Figure 3. Sentence collection participants summary.

Each participant answered a questionnaire with six questions asking them to construct sentences. The first four questions required sentences about home, school, kitchen, and leisure contexts. The fifth question asked the participant to construct sentences that describe events free of context (e.g., I ate eggs at breakfast today). The last question asked them to construct sentences free of context that they consider essential for AAC. With this procedure, we collected a total of 667 unique sentences.

3.2.2 Data augmentation

The data augmentation step aims to generate sentences similar to those constructed by AAC practitioners, which we now refer to as human-composed. The generated sentences must be similar regarding used words (vocabulary) and sentence structure (semantics and syntax). We used GPT-3 Brown et al. (Reference Brown, Mann, Ryder, Subbiah, Kaplan, Dhariwal, Neelakantan, Shyam, Sastry, Askell, Agarwal, Herbert-Voss, Krueger, Henighan, Child, Ramesh, Ziegler, Wu, Winter, Hesse, Chen, Sigler, Litwin, Gray, Chess, Clark, Berner, McCandlish, Radford, Sutskever and Amodei2020b)Footnote g with a few-shot learning approach. We provide some examples to GPT-3 in the form of text prompts and ask it to produce new similar examples by completing our prompts. We used two approaches: (1) using the human-composed sentences as examples, and (2) using a controlled vocabulary as a basis. We explain each approach in more detail below.

We used the human-composed sentences as few-shot examples in the GPT-3 prompt. We shuffled the human-composed sentences to induce variability in the generated sentences regarding participant style. Then, we divide the sentences into groups of 10 and use them as examples in the GPT-3 prompt, as shown in Figure 4. This prompt is inputted into the model, producing a completion following the same structure as the examples. In Figure 4, we present the prompt used for sentence generation (a) and an English version (b) to facilitate reader understanding. With this prompt, we generated 2,772 sentences, which are available for download.Footnote h

Figure 4. GPT-3 text prompt for sentence generation based on examples of human-composed sentences.

We used the words related to the pictogram in the Brazilian Portuguese subset of ARASAAC as a basis for generating new sentences through GPT-3. This vocabulary consists of 12,785 pictograms with words and expressions (e.g., “good morning”).

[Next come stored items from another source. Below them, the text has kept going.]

-- ==== Sys2Proof/Tests/Slice0.lean ====
section
/-! SUPPORT. Tests: ill-formed instructions are refused; words written out from spec/30_encoding.md R71 decode to their
instructions; one cycle of each instruction gives what spec/95_test_vectors.md says (the section is named at each group); and for
every obligation that has hypotheses, a state and operands that meet them. -/

set_option maxRecDepth 8000

namespace Sys2Proof.Tests

open Sys2Proof.Machine

/-! ## Helpers -/

/-- The reset state with a word at 0x200, the start state of the vectors. -/
def loaded (w : Nat) : State := State.reset.withFetchWord 16 w

/-- `loaded` at another address. -/
def loadedAt (pc : Word) (w : Nat) : State := { State.reset with pc := pc }.withFetchWord 16 w

/-- Registers set. -/
def withRegs (s : State) (regs : List (Reg × Byte)) : State := regs.foldl (fun t p => t.setReg p.1 p.2) s

/-- The state at the end of one cycle. -/
def after (s : State) : State :=
  match step s with
  | .next t => t
  | .fault r => nomatch r
  | .refused _ => s

/-- What a cycle latched: cause code and information. -/
def latched (s : State) : Bool × BitVec 3 × Word := ((after s).fault, (after s).faultCause.code, (after s).faultInfo)

/-- The parameters with `STRICT_DECODE`. -/
def strict (s : State) : State := { s with cfg := { s.cfg with strictDecode := true } }

/-! ## Well-formed instructions -/

theorem test_wf_refuses_se_nibble : (Instr.seVxVy 1 2 16).wellFormed = false := by decide
theorem test_wf_refuses_sne_nibble : (Instr.sneVxVy 1 2 16).wellFormed = false := by decide
theorem test_wf_refuses_drw_nibble : (Instr.drwVxVyN 0 1 16).wellFormed = false := by decide
theorem test_wf_accepts_drw_nibble : (Instr.drwVxVyN 0 1 15).wellFormed = true := by decide

/-! ## Decoding, every constructor (30_encoding.md R71; 95_test_vectors.md 2.1) -/

theorem test_decode_family0 : decodeWord 0x00E0 = .ok .cls ∧ decodeWord 0x00EE = .ok .ret := by decide
theorem test_decode_jump : decodeWord 0x1ABC = .ok (.jpNnn 0xABC) := by decide
theorem test_decode_call : decodeWord 0x2208 = .ok (.callNnn 0x208) := by decide
theorem test_decode_immediate_skips :
    decodeWord 0x3A7F = .ok (.seVxNn 10 0x7F) ∧ decodeWord 0x432B = .ok (.sneVxNn 3 0x2B) := by decide
theorem test_decode_register_skips :
    decodeWord 0x5120 = .ok (.seVxVy 1 2 0) ∧ decodeWord 0x5127 = .ok (.seVxVy 1 2 7) ∧
    decodeWord 0x9120 = .ok (.sneVxVy 1 2 0) ∧ decodeWord 0x912E = .ok (.sneVxVy 1 2 14) := by decide
theorem test_decode_immediates :
    decodeWord 0x6A2F = .ok (.ldVxNn 10 0x2F) ∧ decodeWord 0x7003 = .ok (.addVxNn 0 3) := by decide
theorem test_decode_family8 :
    decodeWord 0x8120 = .ok (.ldVxVy 1 2) ∧ decodeWord 0x8121 = .ok (.orVxVy 1 2) ∧
    decodeWord 0x8122 = .ok (.andVxVy 1 2) ∧ decodeWord 0x8123 = .ok (.xorVxVy 1 2) ∧
    decodeWord 0x8AB4 = .ok (.addVxVy 10 11) ∧ decodeWord 0x8125 = .ok (.subVxVy 1 2) ∧
    decodeWord 0x8126 = .ok (.shrVx 1 2) ∧ decodeWord 0x8127 = .ok (.subnVxVy 1 2) ∧
    decodeWord 0x8ABE = .ok (.shlVx 10 11) := by decide
theorem test_decode_index_and_random :
    decodeWord 0xA2F0 = .ok (.ldINnn 0x2F0) ∧ decodeWord 0xBFFF = .ok (.jpV0Nnn 0xFFF) ∧
    decodeWord 0xC30F = .ok (.rndVxNn 3 0x0F) := by decide
theorem test_decode_draw : decodeWord 0xD01F = .ok (.drwVxVyN 0 1 15) := by decide
theorem test_decode_key_skips : decodeWord 0xE49E = .ok (.skpVx 4) ∧ decodeWord 0xE4A1 = .ok (.sknpVx 4) := by decide
theorem test_decode_familyF :
    decodeWord 0xF307 = .ok (.ldVxDt 3) ∧ decodeWord 0xF10A = .ok (.ldVxK 1) ∧ decodeWord 0xF015 = .ok (.ldDtVx 0) ∧
    decodeWord 0xF018 = .ok (.ldStVx 0) ∧ decodeWord 0xF21E = .ok (.addIVx 2) ∧ decodeWord 0xF229 = .ok (.ldFVx 2) ∧
    decodeWord 0xF033 = .ok (.ldBVx 0) ∧ decodeWord 0xF255 = .ok (.ldMemVx 2) ∧
    decodeWord 0xFF65 = .ok (.ldVxMem 15) := by decide
theorem test_decode_unrecognised_family0 :
    ([0x0000, 0x00E1, 0x00FE, 0x01E0, 0x0123, 0x0FFF] : List Word).all
      (fun w => decide (decodeWord w = .error (.unrecognised w))) = true := by decide
theorem test_decode_unrecognised_family8 :
    ([0x8AB8, 0x8AB9, 0x8ABA, 0x8ABB, 0x8ABC, 0x8ABD, 0x8ABF] : List Word).all
      (fun w => decide (decodeWord w = .error (.unrecognised w))) = true := by decide
theorem test_decode_unrecognised_familyE :
    ([0xE40E, 0xE49F, 0xE4A0, 0xE401, 0xE000] : List Word).all
      (fun w => decide (decodeWord w = .error (.unrecognised w))) = true := by decide
theorem test_decode_unrecognised_familyF :
    ([0xF000, 0xF005, 0xF075, 0xF085, 0xF0FF, 0xF01F] : List Word).all
      (fun w => decide (decodeWord w = .error (.unrecognised w))) = true := by decide
theorem test_decode_bytes_high_byte_first :
    decodeBytes [0x1A, 0xBC, 0x77] = .ok (.jpNnn 0xABC, [0x77]) ∧ decodeBytes [0x1A] = .error .truncated := by decide
theorem test_encode_writes_the_word :
    encode (.drwVxVyN 0 1 15) = 0xD01F ∧ encode (.shlVx 10 11) = 0x8ABE ∧ encode (.seVxVy 1 2 7) = 0x5127 ∧
    encode (.jpNnn 0xABC) = 0x1ABC ∧ encode (.ldVxMem 15) = 0xFF65 := by decide

/-! ## The cycle (95_test_vectors.md 2.2) -/

theorem test_fetch_at_4094 : (after (loadedAt 4094 0x6007)).reg 0 = 7 ∧ (after (loadedAt 4094 0x6007)).pc = 4096 := by decide
theorem test_fetch_out_of_range : latched { State.reset with pc := 4095 } = (true, 2, 0x0FFF) := by decide
theorem test_unrecognised_permissive :
    (after { loaded 0x8128 with dt := 2 }).pc = 0x200 ∧ (after { loaded 0x8128 with dt := 2 }).dt = 1 ∧
    (after { loaded 0x8128 with dt := 2 }).fault = false := by decide
theorem test_unrecognised_strict :
    latched (strict { loaded 0x8128 with dt := 2 }) = (true, 1, 0x8128) ∧
    (after (strict { loaded 0x8128 with dt := 2 })).dt = 1 := by decide
theorem test_timers_expire :
    (after { loaded 0x1200 with dt := 2, st := 1 }).dt = 1 ∧ (after { loaded 0x1200 with dt := 2, st := 1 }).st = 0 ∧
    (after { loaded 0x1200 with dt := 2, st := 1 }).buzzReady = true := by decide
theorem test_faulted_runs_timers_only :
    (after { loaded 0x6A2F with fault := true, faultCause := .stackUnderflow, st := 1 }).buzzReady = true ∧
    (after { loaded 0x6A2F with fault := true, faultCause := .stackUnderflow, st := 1 }).pc = 0x200 := by decide

/-! ## Control flow (95_test_vectors.md 2.3, S5) -/

theorem test_jump : (after (loaded 0x1ABC)).pc = 0x0ABC := by decide
theorem test_indexed_jump_past_memory :
    (after (withRegs (loaded 0xBFFF) [(0, 0xFF)])).pc = 0x10FE ∧
    (after (withRegs (loaded 0xB300) [(3, 0x50)])).pc = 0x0300 := by decide
theorem test_call_pushes :
    (after (loadedAt 0x201 0x2300)).stack = [0x0203] ∧ (after (loadedAt 0x201 0x2300)).pc = 0x0300 := by decide
theorem test_call_full :
    latched { loaded 0x2300 with stack := List.replicate 16 0x0202 } = (true, 4, 0x0200) ∧
    (after { loaded 0x2300 with stack := List.replicate 16 0x0202 }).sp = 16 := by decide
theorem test_return_pops :
    (after { loaded 0x00EE with stack := [0x0300, 0x0456] }).pc = 0x0456 ∧
    (after { loaded 0x00EE with stack := [0x0300, 0x0456] }).stack = [0x0300] := by decide
theorem test_return_empty : latched (loaded 0x00EE) = (true, 5, 0x0200) := by decide
theorem test_skip_equal_immediate :
    (after (withRegs (loaded 0x332A) [(3, 0x2A)])).pc = 0x204 ∧
    (after (withRegs (loaded 0x332B) [(3, 0x2A)])).pc = 0x202 := by decide
theorem test_skip_unequal_immediate :
    (after (withRegs (loaded 0x432A) [(3, 0x2A)])).pc = 0x202 ∧
    (after (withRegs (loaded 0x432B) [(3, 0x2A)])).pc = 0x204 := by decide
theorem test_skip_equal_register :
    (after (withRegs (loaded 0x5127) [(1, 7), (2, 7)])).pc = 0x204 ∧
    (after (withRegs (loaded 0x5120) [(1, 7), (2, 8)])).pc = 0x202 := by decide
theorem test_skip_unequal_register :
    (after (withRegs (loaded 0x9120) [(1, 7), (2, 7)])).pc = 0x202 ∧
    (after (withRegs (loaded 0x9120) [(1, 7), (2, 8)])).pc = 0x204 := by decide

Each pictogram has a list of keywords. In total, there are 11,806 unique terms, including words and MWEs. We shuffled the vocabulary items and divided them into groups of 20. We randomly selected five words (or expressions) from each group and used them to search for example sentences on our already collected corpus. We sampled from three to six example sentences for each group and used them as few-shot examples on the GPT-3 prompt, as shown in Figure 5.

Figure 5. GPT-3 text prompt based on a controlled vocabulary for sentence generation.

3.2.3 Data cleaning

An automatically generated corpus like the one we produced can have misleading sentences. Therefore, we performed a data cleaning step, which consisted of (a) removing sentences with offensive content using the method proposed by Leite et al. (Reference Leite, Silva, Bontcheva and Scarton2020), (b) removing sentences with higher perplexities according to BERTimbau Souza et al. (Reference Souza, Nogueira and Lotufo2020) and choosing the sentences in the first quartile for removal, and (c) removing sentences with less than three or more than 11 tokens. As mentioned in Section 2.1.3, BERT-like models do not directly compute perplexity, for the cross-entropy is calculated only for masked tokens. However, if no masked token is inputted into the model and a copy of the input sentence is used as labels, it can assign a probability to each word in the sentence. We can then use this sentence probability to calculate the cross-entropy and the perplexity.

3.2.4 Text to pictogram

This section details how we transformed natural language sentences into pictograms. We used the Brazilian Portuguese set of pictograms from the ARASAAAC database. As mentioned before, each pictogram has a list of keywords, and each keyword has a glossary definition. However, a single term can be used for multiple pictograms. For example, the word “banco” (i.e., bank) has at least three pictograms. Thus, it is a word sense disambiguation problem. We solve this problem using BERTimbau (Souza et al., Reference Souza, Nogueira and Lotufo2020) to encode the target sentence and pictogram definitions and the K-Nearest Neighbor algorithm to choose the most relevant pictogram for each word in a given sentence.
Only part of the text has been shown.